Wydany w 1932 roku "Marsz Radetzky'ego" to kronika schyłku i upadku Monarchii Austro-Węgierskiej opowiedziana przez pryzmat historii trzech generacji rodziny von Trottów. Jej początkiem jest bohaterski czyn Józefa Trotty, który ratując życie cesarza w bitwie pod Solferio, przeszedł do legendy, z którą będą musieli się zmierzyć jeszcze jego syn i wnuk. „Pamiętam pogrzeb, któremu się przypatrywałam z okna Burgu – pisała we wspomnieniach Karolina Lanckorońska. – Przesuwał się p...
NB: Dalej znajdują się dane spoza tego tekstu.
-- ==== Sys2Proof/Machine/HuskLog.lean ====
section
/-! DEFINITION. The husk volume's structures as bytes (R707–R716), and which of its epochs and segments are needed (R729–R731). -/

namespace Sys2Proof.Machine

/-- Volume `k`. -/
def State.vol (s : State) (k : Nat) : Volume := tget Volume.init s.husk.volumes k
def setVol (s : State) (k : Nat) (v : Volume) : State := { s with husk := { s.husk with volumes := tset s.husk.volumes k v } }
def member0 : Member :=
  { serial := [], nsid := 0, gen := 0, copy := 0, epochHigh := 0, segments := 0, lba := 512, inUse := [], current := none, extOpen := false, seqHigh := 0 }
def Volume.member (v : Volume) (m : Nat) : Member := tget member0 v.members m
def modMember (s : State) (k m : Nat) (f : Member → Member) : State :=
  setVol s k { s.vol k with members := tset (s.vol k).members m (f ((s.vol k).member m)) }

/-- `n` bytes: `b` with zeros after it but for the CRC of everything before the last four bytes. -/
def sealed (n : Nat) (b : List Byte) : List Byte := let x := bytesAt b 0 (n - 4); x ++ le 4 (crc32c x).toNat

/-- Serial number of the module, and text padded to 20 bytes. -/
def ownSerial : List Byte := (List.range 12).map Config.serial

/-- A member's superblock (R707). -/
def superblockBytes (v : Volume) (m : Nat) : List Byte :=
  let x := v.member m
  sealed 4096 (fields 4092
    [(0, le 4 0x56485256), (4, le 2 1), (6, le 1 (b2n v.guest)), (8, le 8 x.gen), (0x10, le 8 v.id.toNat), (0x18, bytesAt ownSerial 0 12),
     (0x28, bytesAt v.sourceSerial 0 12), (0x34, le 1 v.sourceLink), (0x35, le 1 m), (0x36, le 1 v.members.length), (0x37, le 1 v.retain),
     (0x38, le 4 x.segments), (0x3C, le 4 x.lba), (0x40, le 8 x.epochHigh), (0x48, le 8 v.sourceVolume.toNat),
     (0x50, (List.range 8).flatMap (fun i => bytesAt (v.member i).serial 0 20)), (0xF0, (List.range 8).flatMap (fun i => le 4 (v.member i).nsid))])

/-- A segment header (R711): `free` writes KIND FREE. -/
def segmentBytes (v : Volume) (m : Nat) (x : Segment) (free : Bool) : List Byte :=
  sealed 4096 (fields 4092
    [(0, le 4 0x53485256), (4, le 2 1), (6, le 1 (b2n free)), (7, le 1 m), (8, le 8 v.id.toNat), (0x10, le 8 x.seq), (0x18, le 4 x.index),
     (0x20, le 8 x.openEpoch)])

/-- A record descriptor (R712). -/
def LogRec.bytes (r : LogRec) : List Byte :=
  fields 64
    [(0, le 8 r.epoch), (8, le 1 r.kind), (9, le 1 (b2n r.whole)), (10, le 2 r.poison), (12, le 1 r.partition), (16, le 4 r.seq), (24, le 8 r.address),
     (32, le 4 r.crc.toNat)]

/-- The descriptor that 64 bytes spell. -/
def logRecOf (b : List Byte) : LogRec :=
  { epoch := rd 8 b 0, kind := rd 1 b 8, whole := bitOf (rd 1 b 9) 0, poison := rd 2 b 10, partition := rd 1 b 12, seq := rd 4 b 16, address := rd 8 b 24
    crc := BitVec.ofNat 32 (rd 4 b 32), member := 0 }

/-- An extent header (R712). -/
def extentBytes (v : Volume) (m segSeq : Nat) (x : Extent) : List Byte :=
  let head := fields 0x3C
    [(0, le 4 0x45485256), (4, le 1 x.recs.length), (5, le 1 (b2n x.relocated)), (6, le 1 m), (8, le 8 v.id.toNat), (0x10, le 8 segSeq)]
  let tail := bytesAt (x.recs.flatMap LogRec.bytes) 0 4032
  head ++ le 4 (crc32c (head ++ tail)).toNat ++ tail

/-- An index entry (R714). -/
def indexEntry (r : LogRec) : List Byte :=
  fields 32 [(0, le 8 r.address), (8, le 4 r.crc.toNat), (12, le 2 r.poison), (14, le 1 r.kind), (15, le 1 r.partition), (16, le 1 r.member), (17, le 1 (b2n r.whole))]

/-- Data records of an epoch, and its rows (R714, R719). -/
def dataRecs (l : List LogRec) : List LogRec := l.filter (fun r => r.kind ≤ 3)
def rowRecs (l : List LogRec) : List LogRec := l.filter (fun r => r.kind = 4)
def rowCount (n d : Nat) : Nat := if d = 0 then 0 else (n + d - 1) / d

/-- Block `b` of an epoch's index. -/
def indexBlock (recs : List LogRec) (b : Nat) : List Byte :=
  let n := (dataRecs recs).length
  let entry (i : Nat) : List Byte :=
    let r := if i < n then (dataRecs recs).find? (fun r => r.seq = i) else (rowRecs recs).find? (fun r => r.seq = i - n)
    (r.map indexEntry).getD (le 32 0)
  (List.range 2048).flatMap (fun k => entry (2048 * b + k))
def indexBlocks (recs : List LogRec) : Nat := (recs.length + 2047) / 2048

/-- 72 bytes with a bit for each HBM unit. -/
def unitBits (l : List Nat) : List Byte := le 72 (maskOf l)

/-- A partition entry of a commit record (R715). -/
def PartEntry.bytes (x : PartEntry) : List Byte :=
  fields 96
    [(0, le 1 1), (1, le 1 x.origin), (2, le 1 x.w), (3, le 1 x.h), (4, le 1 x.state.code), (5, le 1 x.windows.length), (8, le 4 x.folds.toNat),
     (16, (x.windows.take 16).flatMap (fun w => le 2 w.1 ++ le 2 w.2))]

/-- A COMMIT record (R715). -/
def commitBytes (guest : Bool) (e : Epoch) : List Byte :=
  let n := (dataRecs e.recs).length
  let flags := b2n e.parity + 2 * b2n e.base + 4 * b2n e.degraded + 8 * b2n e.mirrored + 16 * b2n e.missing + 32 * b2n e.localDegraded + 64 * b2n guest
  sealed 65536 (fields 65532
    [(0, le 4 0x43485256), (4, le 2 1), (6, le 2 flags), (8, le 8 e.number), (0x10, le 8 e.volumeId.toNat), (0x18, le 1 (maskOf e.live)),
     (0x19, le 1 (maskOf e.written)), (0x1A, le 1 (e.parityMember.getD 255)), (0x1B, le 1 e.d), (0x1C, le 2 e.partMask), (0x1E, le 1 e.scope),
     (0x20, le 4 n), (0x24, le 4 (rowRecs e.recs).length), (0x28, le 4 (indexBlocks e.recs)), (0x30, le 4 e.snapKey.toNat), (0x34, le 4 e.atFold.toNat),
     (0x38, le 8 e.commitTime.toNat), (0x40, unitBits e.units), (0x88, unitBits e.wholeUnits),
     (0xD0, (List.range 576).flatMap (fun u => le 1 (tget 0 e.deltas u))),
     (0x310, (List.range 16).flatMap (fun p => ((e.parts.find? (fun x => x.part = p)).map PartEntry.bytes).getD (le 96 0)))])

/-- A state that a commit record names (R430). -/
def partStateOf (c : Nat) : PartState := [PartState.free, .assigned, .loaded, .running, .stalled, .saved, .draining, .faulted].getD c .assigned

/-- The epoch that the 65,536 bytes of a COMMIT record describe (R715), without its index. -/
def epochOf (b : List Byte) : Epoch :=
  let f := rd 2 b 6
  let units (o : Nat) : List Nat := bitsSet (rd 72 b o) 576
  { number := rd 8 b 8, state := .committed, cause := 0, base := bitOf f 1, sys := 0, partMask := rd 2 b 0x1C, scope := rd 1 b 0x1E
    snapKey := BitVec.ofNat 32 (rd 4 b 0x30), atFold := BitVec.ofNat 32 (rd 4 b 0x34), units := units 0x40, wholeUnits := units 0x88
    deltas := (List.range 576).filterMap (fun u => if rd 1 b (0xD0 + u) = 0 then none else some (u, rd 1 b (0xD0 + u)))
    live := bitsSet (rd 1 b 0x18) 8, written := bitsSet (rd 1 b 0x19) 8, parityMember := if rd 1 b 0x1A = 255 then none else some (rd 1 b 0x1A)
    d := rd 1 b 0x1B, parity := bitOf f 0, degraded := bitOf f 2, localDegraded := bitOf f 5, mirrored := bitOf f 3, missing := bitOf f 4
    volumeId := BitVec.ofNat 64 (rd 8 b 0x10), commitTime := BitVec.ofNat 64 (rd 8 b 0x38)
    parts := (List.range 16).filterMap (fun p =>
      let o := 0x310 + 96 * p
      if rd 1 b o = 0 then none
      else some { part := p, origin := rd 1 b (o + 1), w := rd 1 b (o + 2), h := rd 1 b (o + 3), state := partStateOf (rd 1 b (o + 4))
                  folds := BitVec.ofNat 32 (rd 4 b (o + 8)), windows := (List.range (min 16 (rd 1 b (o + 5)))).map (fun i => (rd 2 b (o + 16 + 4 * i), rd 2 b (o + 18 + 4 * i))) })
    states := [], recs := [], system := false }

/-- A SYSTEM record (R716). -/
def systemBytes (epoch : Nat) (key : W32) (n : Nat) (time : W64) : List Byte :=
  sealed 65536 (fields 65532
    [(0, le 4 0x59485256), (4, le 2 1), (8, le 8 epoch), (0x10, le 4 key.toNat), (0x14, le 2 n), (0x16, le 1 2), (0x18, le 8 time.toNat)])

/-- First byte of segment `i` on a member (R706). -/
def segmentAt (i : Nat) : Nat := 0x100000 + i * 0x10000000

/-- Bytes of a segment that its extents take. -/
def Segment.used (g : Segment) : Nat := (g.extents.map (fun x => 0x1000 + x.recs.length * 0x10000)).foldl (· + ·) 0x1000

/-- COMMITTED epochs of a volume at or before number `p` that hold unit `u`, newest first, up to the base (R729). -/
def chainOf (v : Volume) (u p : Nat) : List Epoch :=
  let l := (v.epochs.filter (fun e => e.state = .committed && e.number ≤ p && e.units.contains u)).reverse
  l.take ((l.findIdx (fun e => e.wholeUnits.contains u)) + 1)

/-- Epochs that a running restore, or a fetch served, uses of volume `k` (R730). -/
def usedEpochs (s : State) (k : Nat) : List Nat := (s.husk.readers.filter (fun r => r.2.volume = k)).flatMap (fun r => r.2.used)

/-- The restore points of volume `k` (R730). -/
def restorePoints (s : State) (k : Nat) : List Epoch :=
  let v := s.vol k
  let c := (v.epochs.filter (fun e => e.state = .committed)).reverse
  c.take v.retain ++ (c.find? (fun e => e.system)).toList ++ c.filter (fun e => (usedEpochs s k).contains e.number)

/-- Epochs of volume `k` that are needed (R730). -/
def neededEpochs (s : State) (k : Nat) : List Nat :=
  let v := s.vol k
  ((restorePoints s k).flatMap (fun p => p.number :: p.units.flatMap (fun u => (chainOf v u p.number).map (fun e => e.number)))).eraseDups

/-- COMMITTED epochs that are not needed become SUPERSEDED (R730). (DEDUCED: log entry 55.) -/
def supersede (s : State) (k : Nat) : State :=
  let need := neededEpochs s k
  (s.vol k).epochs.foldl
    (fun t e =>
      if e.state ≠ .committed || need.contains e.number then t
      else
        let u := setVol t k { t.vol k with epochs := (t.vol k).epochs.map (fun x => if x.number = e.number then { x with state := .superseded } else x) }
        if k ≠ 0 then u
        else
          let w := if u.husk.current.any (fun c => c.number = e.number) then { u with husk := { u.husk with current := u.husk.current.map (fun c => { c with state := .superseded }) } } else u
          epochEvent w e.partMask 0x0A01
            (fields 40 [(0, le 8 e.number), (8, le 1 3), (9, le 1 5), (12, le 2 e.partMask)])) s

/-- Every extent of the segment belongs to epochs that are SUPERSEDED or were never committed, and none is being written (R731). -/
def reclaimable (s : State) (k : Nat) (m : Member) (g : Segment) : Bool :=
  let v := s.vol k
  let writing := (tfind s.husk.writers k).map (fun w => w.epoch)
  m.current ≠ some g.index && g.extents.all (fun x => x.recs.all (fun r =>
    writing ≠ some r.epoch && !(v.epochs.any (fun e => e.number = r.epoch && e.state = .committed))))

/-- A write of the Husk engine to member `m` of volume `k`: staged, and queued at the member's drive; nothing where the drive takes none. -/
def writeMember (s : State) (k m off : Nat) (data : List Byte) (fua : Bool) (use : NvmeUse) (owner : Nat) (job : W32) : Option State :=
  let x := (s.vol k).member m
  match portOf s x.serial with
  | none => none
  | some n =>
    let a := freeBuffer s ((data.length + 65535) / 65536)
    (submit s n (huskCmd nvmWrite x.nsid off data.length a fua use owner job)).map (fun t => stageData t a data)

/-- A write whose failure to be queued is left to the drive's own report. -/
def tryWrite (s : State) (k m off : Nat) (data : List Byte) (use : NvmeUse) (job : W32) : State :=
  (writeMember s k m off data true use 16 job).getD s

/-- Segments of a member that are no longer needed are freed (R731). -/
def freeSegments (s : State) (k m : Nat) : State :=
  let x := (s.vol k).member m
  (x.inUse.filter (reclaimable s k x)).foldl
    (fun t g =>
      let u := modMember t k m (fun y => { y with inUse := y.inUse.filter (fun h => h.index ≠ g.index) })
      tryWrite u k m (segmentAt g.index) (segmentBytes (s.vol k) m g true) (.segment k m) 0) s

/-- R731 at a commit and at a mount: epochs no longer needed are SUPERSEDED, and their segments freed. -/
def reclaim (s : State) (k : Nat) : State :=
  let t := supersede s k
  ((t.vol k).members.map (fun m => m.1)).foldl (fun t m => freeSegments t k m) t

/-- The free segment of a member with the lowest number. -/
def freeSegment (x : Member) : Option Nat := (List.range x.segments).find? (fun i => !x.inUse.any (fun g => g.index = i))

end Sys2Proof.Machine
end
Powieść obyczajowa, a właściwie społeczno-obyczajowa, wywodzi się z powieści realistycznej. Książki będące reprezentantami tego gatunku literatury zaczęły dominować w II połowie XIX stulecia. Wykształcenie się powieści obyczajowej jest uznawane za jeden z najważniejszych etapów ewolucji tego gatunku literackiego. Książki obyczajowe są obecnie dominującym typem powieści. Z uwagi na zakładaną prawdziwość opisu społeczeństwa, tendencji czy środowiska charakterystycznych dla danych czasów ten rodzaj powieści jest często ich stosunkowo wiernym odbiciem. Taki gatunek odznacza się dużym zainteresowaniem każdym aspektem ludzkiego życia. Czytelnik powieści obyczajowej może zapoznać się z realiami i zwyczajami panującymi w opisywanych przez autora czasach. Powieść obyczajowa ewoluuje i obecnie nie jest tak łatwa do zaklasyfikowania czy zdefiniowania jak w okresie pozytywizmu. W kategorii „Powieść obyczajowa” w księgarni internetowej Woblink.com znajdują się takie tytuły jak „Ósme życie” Nino Haratischwili, będące powieścią napisaną z epickim rozmachem, pełną bohaterów z krwi i kości oraz wielkich namiętności, „Wszystko, czego pragnęliśmy” Emily Giffin, która jest powieścią dojrzałą, aktualną społecznie i prowokującą do zadawania pytań o współczesne wychowanie, a także o nadużycia wobec kobiet, poruszająca i inspirująca opowieść autorstwa Catherine Isaac pod tytułem „Francuskie lato” oraz „Na plaży Chesil” Iana McEwana będąca złożoną i emocjonującą powieścią obyczajową o pokonywaniu własnych barier, rozmowie i problemach prowadzących do nieuchronnego dramatu. Nie zabrakło tutaj również powieści kojarzonych z najlepszymi i najgłośniejszymi obyczajowymi serialami i filmami – to na przykład „Seks w wielkim mieście” Candace Bushnell, „Dziennik Bridget Jones” Helen Fielding oraz polska pozycja „Magda M. Ciąg dalszy nastąpił” Radosława Figury.